▸ What is needed
In the listing below, find the line containing "address on. -/" and the line containing "it accepts -/". Repeat exactly those two lines and every line between them, nothing more.

---------------

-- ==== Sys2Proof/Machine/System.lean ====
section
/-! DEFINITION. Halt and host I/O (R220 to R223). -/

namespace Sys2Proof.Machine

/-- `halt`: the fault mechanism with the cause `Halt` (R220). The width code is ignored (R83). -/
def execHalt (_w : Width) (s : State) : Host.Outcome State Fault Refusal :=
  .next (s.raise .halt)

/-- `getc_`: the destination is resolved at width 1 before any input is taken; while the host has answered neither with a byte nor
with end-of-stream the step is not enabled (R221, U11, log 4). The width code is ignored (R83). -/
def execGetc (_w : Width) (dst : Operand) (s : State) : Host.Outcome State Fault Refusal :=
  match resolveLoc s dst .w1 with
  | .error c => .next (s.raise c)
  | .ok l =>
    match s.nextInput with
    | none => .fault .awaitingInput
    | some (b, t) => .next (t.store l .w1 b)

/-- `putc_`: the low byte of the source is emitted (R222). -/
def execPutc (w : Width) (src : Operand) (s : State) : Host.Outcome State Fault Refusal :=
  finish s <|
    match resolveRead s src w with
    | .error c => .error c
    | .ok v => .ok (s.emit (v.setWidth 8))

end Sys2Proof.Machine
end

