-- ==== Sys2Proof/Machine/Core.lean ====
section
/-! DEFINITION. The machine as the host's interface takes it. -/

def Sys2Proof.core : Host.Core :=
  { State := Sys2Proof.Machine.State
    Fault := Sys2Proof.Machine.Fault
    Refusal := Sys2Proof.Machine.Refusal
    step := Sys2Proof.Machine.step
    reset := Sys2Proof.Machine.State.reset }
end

---------------

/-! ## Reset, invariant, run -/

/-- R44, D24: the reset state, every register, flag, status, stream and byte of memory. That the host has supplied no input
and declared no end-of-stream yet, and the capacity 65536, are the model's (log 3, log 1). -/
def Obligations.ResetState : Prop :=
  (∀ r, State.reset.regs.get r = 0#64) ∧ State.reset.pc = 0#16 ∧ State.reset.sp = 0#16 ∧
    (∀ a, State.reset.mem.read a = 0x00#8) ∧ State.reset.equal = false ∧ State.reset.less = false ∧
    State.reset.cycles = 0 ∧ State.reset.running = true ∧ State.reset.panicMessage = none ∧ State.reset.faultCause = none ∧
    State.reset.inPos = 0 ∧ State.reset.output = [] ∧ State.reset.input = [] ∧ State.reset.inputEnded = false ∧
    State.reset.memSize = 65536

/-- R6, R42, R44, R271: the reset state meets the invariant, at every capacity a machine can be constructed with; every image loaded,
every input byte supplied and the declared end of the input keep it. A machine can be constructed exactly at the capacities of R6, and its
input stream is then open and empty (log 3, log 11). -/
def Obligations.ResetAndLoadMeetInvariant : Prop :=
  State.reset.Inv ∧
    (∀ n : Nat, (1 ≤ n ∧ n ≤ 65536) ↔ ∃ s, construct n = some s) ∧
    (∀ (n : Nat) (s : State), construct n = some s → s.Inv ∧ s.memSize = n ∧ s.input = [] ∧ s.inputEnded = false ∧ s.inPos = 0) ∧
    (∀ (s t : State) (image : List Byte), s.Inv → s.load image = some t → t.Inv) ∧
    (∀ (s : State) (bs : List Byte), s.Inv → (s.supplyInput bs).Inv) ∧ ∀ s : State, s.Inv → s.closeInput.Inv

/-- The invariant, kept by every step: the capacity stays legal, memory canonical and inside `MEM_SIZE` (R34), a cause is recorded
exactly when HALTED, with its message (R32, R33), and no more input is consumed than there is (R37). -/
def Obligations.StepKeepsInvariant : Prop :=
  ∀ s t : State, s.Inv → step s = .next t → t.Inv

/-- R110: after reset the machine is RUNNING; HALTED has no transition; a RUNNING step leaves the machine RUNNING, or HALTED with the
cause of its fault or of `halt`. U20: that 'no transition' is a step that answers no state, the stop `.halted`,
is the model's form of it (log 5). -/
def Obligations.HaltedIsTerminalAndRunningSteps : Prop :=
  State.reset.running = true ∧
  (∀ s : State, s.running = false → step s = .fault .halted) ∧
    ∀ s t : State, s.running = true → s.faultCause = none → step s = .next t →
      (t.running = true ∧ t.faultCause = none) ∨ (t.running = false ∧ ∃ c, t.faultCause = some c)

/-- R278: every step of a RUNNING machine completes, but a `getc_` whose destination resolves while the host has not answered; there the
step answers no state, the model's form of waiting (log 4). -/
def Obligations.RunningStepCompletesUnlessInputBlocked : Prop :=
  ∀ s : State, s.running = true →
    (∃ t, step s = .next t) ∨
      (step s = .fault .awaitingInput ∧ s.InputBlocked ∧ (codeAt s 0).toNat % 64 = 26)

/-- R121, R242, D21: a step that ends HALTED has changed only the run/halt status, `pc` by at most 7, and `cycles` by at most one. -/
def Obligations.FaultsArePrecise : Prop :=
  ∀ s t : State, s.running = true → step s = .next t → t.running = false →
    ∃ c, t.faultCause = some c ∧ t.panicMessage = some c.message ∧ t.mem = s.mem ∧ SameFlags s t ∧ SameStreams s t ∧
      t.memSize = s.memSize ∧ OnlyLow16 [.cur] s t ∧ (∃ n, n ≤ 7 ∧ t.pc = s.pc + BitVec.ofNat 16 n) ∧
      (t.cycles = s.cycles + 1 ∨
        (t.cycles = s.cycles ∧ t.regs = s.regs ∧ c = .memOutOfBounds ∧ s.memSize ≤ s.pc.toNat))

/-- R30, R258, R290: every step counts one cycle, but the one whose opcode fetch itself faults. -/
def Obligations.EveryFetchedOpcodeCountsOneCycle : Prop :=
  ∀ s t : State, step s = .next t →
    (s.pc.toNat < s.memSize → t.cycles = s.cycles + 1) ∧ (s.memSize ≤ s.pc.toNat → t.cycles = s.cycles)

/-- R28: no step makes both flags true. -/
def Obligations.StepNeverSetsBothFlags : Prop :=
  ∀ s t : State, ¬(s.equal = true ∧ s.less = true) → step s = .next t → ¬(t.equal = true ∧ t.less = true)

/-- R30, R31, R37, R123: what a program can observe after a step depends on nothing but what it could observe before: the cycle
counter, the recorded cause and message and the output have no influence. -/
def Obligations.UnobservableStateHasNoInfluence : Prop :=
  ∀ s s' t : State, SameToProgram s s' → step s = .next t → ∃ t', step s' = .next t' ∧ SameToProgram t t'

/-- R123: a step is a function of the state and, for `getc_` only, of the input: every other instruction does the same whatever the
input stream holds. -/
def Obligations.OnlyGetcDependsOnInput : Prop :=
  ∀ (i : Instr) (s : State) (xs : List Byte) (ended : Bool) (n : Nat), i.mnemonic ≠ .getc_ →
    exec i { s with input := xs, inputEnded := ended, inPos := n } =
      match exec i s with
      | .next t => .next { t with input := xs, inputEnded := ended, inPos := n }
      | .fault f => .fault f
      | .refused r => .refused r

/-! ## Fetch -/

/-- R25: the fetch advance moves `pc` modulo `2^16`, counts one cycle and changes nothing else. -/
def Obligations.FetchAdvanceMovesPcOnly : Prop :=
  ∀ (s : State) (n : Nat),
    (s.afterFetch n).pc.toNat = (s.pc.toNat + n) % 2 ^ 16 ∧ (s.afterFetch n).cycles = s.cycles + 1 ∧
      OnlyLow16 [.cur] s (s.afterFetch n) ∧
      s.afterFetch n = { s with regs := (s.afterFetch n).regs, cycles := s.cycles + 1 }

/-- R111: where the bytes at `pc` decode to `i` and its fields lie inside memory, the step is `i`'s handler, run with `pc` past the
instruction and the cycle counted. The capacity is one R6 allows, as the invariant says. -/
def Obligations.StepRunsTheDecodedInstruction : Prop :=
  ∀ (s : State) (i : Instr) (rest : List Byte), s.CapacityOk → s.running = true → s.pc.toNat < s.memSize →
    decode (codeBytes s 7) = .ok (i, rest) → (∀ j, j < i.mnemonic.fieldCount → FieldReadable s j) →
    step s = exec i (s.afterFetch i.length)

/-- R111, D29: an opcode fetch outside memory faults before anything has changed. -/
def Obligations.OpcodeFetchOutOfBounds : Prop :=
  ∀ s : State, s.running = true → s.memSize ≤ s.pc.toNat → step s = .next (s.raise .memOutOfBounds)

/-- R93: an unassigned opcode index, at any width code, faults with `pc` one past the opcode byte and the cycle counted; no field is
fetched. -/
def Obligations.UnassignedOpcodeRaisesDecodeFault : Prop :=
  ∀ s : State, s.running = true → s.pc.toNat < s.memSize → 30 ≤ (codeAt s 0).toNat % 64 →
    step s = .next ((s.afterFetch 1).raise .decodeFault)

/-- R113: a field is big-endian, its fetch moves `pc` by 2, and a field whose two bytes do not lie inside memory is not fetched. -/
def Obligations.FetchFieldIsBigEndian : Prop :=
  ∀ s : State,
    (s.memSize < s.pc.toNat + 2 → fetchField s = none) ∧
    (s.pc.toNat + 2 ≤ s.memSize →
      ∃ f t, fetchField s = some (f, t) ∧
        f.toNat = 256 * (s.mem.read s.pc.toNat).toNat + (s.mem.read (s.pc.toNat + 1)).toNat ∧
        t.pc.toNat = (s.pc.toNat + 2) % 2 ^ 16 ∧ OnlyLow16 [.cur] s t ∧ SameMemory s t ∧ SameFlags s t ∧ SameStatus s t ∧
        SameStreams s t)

---------------

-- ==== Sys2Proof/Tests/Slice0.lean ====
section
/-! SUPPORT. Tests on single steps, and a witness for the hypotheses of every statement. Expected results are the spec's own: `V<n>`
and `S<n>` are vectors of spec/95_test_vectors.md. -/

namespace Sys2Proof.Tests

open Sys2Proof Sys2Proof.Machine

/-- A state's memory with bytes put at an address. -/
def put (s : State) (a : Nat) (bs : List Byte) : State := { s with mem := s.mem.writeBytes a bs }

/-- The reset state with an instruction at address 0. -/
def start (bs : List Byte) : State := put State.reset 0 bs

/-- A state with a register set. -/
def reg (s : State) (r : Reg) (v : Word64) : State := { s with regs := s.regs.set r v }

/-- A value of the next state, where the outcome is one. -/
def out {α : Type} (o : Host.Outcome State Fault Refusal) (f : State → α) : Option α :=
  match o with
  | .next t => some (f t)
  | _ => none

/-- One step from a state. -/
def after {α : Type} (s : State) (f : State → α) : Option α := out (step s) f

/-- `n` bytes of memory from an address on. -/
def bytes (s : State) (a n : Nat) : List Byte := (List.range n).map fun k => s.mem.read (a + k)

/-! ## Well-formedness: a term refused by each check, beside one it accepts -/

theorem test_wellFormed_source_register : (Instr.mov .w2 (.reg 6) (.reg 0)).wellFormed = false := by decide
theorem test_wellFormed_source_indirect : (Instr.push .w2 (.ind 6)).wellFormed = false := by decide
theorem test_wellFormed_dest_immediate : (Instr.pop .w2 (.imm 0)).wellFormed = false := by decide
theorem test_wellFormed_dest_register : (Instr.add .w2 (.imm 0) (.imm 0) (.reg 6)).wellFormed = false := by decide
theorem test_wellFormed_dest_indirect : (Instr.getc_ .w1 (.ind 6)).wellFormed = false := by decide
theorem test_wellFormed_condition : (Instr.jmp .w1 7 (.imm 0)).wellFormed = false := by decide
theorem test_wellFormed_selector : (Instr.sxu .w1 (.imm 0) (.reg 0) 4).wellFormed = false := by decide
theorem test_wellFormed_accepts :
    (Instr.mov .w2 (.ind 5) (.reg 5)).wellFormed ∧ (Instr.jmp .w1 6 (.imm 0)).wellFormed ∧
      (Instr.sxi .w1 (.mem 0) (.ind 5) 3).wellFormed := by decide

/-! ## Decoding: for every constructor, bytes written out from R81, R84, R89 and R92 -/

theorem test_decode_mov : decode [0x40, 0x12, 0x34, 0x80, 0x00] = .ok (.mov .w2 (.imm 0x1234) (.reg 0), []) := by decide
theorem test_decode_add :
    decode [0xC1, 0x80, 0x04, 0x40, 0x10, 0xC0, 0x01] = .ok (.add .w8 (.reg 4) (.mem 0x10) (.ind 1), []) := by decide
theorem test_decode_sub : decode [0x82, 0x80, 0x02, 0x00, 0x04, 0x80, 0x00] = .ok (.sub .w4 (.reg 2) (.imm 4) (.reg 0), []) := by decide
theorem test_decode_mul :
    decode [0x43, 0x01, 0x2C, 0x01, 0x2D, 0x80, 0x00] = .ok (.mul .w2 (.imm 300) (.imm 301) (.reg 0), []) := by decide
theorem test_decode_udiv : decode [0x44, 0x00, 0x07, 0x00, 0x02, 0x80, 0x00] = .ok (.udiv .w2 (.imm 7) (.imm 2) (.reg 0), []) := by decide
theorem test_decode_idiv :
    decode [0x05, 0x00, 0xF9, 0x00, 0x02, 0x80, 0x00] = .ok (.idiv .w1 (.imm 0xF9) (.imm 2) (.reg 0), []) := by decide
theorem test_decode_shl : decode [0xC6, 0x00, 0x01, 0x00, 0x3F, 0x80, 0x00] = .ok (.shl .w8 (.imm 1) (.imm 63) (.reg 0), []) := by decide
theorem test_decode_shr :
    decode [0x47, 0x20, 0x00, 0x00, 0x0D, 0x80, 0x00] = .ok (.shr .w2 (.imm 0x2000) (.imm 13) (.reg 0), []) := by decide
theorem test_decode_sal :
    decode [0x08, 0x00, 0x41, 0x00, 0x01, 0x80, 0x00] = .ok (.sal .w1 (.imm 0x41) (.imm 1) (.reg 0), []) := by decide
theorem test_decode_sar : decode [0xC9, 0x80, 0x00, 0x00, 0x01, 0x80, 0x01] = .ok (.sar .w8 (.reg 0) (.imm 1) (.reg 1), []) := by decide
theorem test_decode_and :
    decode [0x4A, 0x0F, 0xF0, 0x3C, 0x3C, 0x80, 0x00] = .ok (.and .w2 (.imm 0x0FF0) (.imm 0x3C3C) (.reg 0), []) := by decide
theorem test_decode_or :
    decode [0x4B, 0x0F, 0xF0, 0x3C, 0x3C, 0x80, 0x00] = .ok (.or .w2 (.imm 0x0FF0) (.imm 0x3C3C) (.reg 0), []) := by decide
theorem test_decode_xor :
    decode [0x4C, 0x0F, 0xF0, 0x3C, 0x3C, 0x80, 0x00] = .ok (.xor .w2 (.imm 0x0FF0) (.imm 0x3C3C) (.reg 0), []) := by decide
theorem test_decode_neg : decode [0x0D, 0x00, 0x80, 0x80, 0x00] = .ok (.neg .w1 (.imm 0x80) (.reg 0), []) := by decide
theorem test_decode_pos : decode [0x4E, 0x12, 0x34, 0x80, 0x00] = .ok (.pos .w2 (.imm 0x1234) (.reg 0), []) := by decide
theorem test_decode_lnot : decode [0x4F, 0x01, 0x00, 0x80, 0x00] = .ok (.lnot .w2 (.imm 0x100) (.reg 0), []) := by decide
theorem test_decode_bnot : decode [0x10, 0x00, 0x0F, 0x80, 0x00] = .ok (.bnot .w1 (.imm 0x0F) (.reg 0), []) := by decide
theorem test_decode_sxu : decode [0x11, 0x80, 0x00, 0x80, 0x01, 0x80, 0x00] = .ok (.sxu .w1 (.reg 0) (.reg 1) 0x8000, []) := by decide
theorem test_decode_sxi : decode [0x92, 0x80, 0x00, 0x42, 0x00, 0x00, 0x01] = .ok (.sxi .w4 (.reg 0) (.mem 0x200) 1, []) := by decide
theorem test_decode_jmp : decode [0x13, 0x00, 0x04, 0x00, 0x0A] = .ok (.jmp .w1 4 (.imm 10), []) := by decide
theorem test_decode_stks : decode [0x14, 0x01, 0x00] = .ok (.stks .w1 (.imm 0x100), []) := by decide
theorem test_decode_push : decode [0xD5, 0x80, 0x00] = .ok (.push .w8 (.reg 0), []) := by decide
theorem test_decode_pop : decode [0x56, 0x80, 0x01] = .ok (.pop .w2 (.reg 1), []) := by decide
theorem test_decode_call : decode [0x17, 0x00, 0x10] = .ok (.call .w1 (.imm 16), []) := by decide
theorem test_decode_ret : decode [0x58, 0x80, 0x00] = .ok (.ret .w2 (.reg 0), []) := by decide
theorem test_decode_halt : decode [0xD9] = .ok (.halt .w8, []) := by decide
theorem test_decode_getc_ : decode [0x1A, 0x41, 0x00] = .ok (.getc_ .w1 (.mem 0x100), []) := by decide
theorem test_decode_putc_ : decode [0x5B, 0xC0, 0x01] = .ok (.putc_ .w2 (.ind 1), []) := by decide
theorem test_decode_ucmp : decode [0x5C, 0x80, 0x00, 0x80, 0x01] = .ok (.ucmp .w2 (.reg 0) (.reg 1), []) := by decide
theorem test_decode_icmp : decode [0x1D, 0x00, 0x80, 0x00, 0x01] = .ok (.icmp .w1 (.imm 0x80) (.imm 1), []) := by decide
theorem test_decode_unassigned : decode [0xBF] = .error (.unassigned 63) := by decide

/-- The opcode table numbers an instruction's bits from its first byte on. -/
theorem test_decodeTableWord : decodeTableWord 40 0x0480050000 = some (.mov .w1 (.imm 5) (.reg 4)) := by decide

---------------

▸ Exercise answer
/-- `n` bytes of memory from an address on. -/
def bytes (s : State) (a n : Nat) : List Byte := (List.range n).map fun k => s.mem.read (a + k)

/-! ## Well-formedness: a term refused by each check, beside one it accepts -/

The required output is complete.